### What is required
Starting with the first line below, reproduce each line exactly until you have included the one bearing "theorem renewLease_shown (lease".

-- Entries provided follows --

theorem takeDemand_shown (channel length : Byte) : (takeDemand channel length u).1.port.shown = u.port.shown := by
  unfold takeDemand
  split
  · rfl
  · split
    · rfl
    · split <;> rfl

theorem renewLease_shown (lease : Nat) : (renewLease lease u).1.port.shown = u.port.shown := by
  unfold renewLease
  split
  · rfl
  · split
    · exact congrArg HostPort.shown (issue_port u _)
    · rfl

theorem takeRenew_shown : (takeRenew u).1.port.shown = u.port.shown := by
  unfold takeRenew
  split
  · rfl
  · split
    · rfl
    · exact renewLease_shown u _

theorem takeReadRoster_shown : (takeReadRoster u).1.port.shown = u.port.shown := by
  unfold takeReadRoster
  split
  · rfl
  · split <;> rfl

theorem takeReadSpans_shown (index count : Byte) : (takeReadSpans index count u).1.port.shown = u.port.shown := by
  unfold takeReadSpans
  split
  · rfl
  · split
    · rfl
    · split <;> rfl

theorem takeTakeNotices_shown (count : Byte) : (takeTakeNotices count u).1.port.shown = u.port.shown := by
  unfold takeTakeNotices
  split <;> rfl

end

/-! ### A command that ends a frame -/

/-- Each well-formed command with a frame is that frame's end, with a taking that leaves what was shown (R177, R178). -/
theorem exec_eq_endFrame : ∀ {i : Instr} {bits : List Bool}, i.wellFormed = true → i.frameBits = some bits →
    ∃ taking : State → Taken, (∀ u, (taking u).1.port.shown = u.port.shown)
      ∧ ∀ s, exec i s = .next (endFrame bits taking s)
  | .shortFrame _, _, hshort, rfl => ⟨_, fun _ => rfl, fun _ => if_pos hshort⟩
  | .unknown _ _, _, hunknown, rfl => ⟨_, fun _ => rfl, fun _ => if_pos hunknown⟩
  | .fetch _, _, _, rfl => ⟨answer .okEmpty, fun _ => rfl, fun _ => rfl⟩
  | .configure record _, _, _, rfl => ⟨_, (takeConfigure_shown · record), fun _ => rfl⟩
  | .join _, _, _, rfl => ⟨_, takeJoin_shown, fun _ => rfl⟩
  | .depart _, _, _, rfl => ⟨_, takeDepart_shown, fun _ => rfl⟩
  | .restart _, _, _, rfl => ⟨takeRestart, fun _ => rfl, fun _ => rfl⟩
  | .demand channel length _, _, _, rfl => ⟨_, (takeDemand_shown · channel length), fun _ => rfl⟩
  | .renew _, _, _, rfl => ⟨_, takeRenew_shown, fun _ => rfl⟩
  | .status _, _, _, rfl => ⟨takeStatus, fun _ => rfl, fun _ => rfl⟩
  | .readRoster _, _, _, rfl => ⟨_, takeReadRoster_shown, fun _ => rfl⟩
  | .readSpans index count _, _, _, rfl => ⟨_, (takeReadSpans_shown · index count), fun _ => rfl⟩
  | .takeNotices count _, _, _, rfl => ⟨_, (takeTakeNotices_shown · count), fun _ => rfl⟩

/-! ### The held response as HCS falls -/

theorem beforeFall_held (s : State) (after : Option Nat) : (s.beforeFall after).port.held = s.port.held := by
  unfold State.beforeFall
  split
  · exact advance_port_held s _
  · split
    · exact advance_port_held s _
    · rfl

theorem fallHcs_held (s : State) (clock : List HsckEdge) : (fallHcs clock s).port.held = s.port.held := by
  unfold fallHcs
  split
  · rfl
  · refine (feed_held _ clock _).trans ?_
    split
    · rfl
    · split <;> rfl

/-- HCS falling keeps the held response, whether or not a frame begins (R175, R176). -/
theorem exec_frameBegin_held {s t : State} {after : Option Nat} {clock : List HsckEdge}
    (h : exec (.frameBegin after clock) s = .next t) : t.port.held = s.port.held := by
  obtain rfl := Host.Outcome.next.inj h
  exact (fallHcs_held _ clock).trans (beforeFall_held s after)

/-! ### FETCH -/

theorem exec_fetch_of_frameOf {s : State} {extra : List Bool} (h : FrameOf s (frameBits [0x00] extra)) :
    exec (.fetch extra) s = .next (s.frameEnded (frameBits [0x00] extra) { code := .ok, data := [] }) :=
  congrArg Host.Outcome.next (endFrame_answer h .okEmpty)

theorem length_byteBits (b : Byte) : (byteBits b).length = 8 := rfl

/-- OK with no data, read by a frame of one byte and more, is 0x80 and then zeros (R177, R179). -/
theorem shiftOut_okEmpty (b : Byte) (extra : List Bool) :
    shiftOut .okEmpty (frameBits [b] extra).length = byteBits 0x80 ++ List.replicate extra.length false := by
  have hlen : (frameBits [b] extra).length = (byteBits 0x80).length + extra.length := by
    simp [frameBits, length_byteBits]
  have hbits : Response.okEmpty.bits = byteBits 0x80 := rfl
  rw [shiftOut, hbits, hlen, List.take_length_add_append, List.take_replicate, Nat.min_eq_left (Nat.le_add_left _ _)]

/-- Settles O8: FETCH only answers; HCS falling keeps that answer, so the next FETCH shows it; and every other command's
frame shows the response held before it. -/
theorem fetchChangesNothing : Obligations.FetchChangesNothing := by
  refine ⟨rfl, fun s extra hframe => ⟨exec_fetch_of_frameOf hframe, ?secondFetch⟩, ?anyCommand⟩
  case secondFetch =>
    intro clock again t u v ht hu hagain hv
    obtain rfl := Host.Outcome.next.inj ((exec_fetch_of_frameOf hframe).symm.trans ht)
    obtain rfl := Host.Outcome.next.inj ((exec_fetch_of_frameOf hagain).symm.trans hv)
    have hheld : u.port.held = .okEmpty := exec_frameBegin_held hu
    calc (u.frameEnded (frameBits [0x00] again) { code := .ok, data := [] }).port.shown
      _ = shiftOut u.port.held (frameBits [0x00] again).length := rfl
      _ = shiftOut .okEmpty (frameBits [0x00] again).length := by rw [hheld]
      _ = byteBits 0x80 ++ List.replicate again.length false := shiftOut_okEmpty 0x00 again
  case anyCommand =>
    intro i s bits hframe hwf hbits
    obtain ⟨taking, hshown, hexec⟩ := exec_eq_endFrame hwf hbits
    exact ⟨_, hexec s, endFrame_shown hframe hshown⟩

-- Entries provided concluded --

### Response to the exercise
theorem takeDemand_shown (channel length : Byte) : (takeDemand channel length u).1.port.shown = u.port.shown := by
  unfold takeDemand
  split
  · rfl
  · split
    · rfl
    · split <;> rfl

theorem renewLease_shown (lease : Nat) : (renewLease lease u).1.port.shown = u.port.shown := by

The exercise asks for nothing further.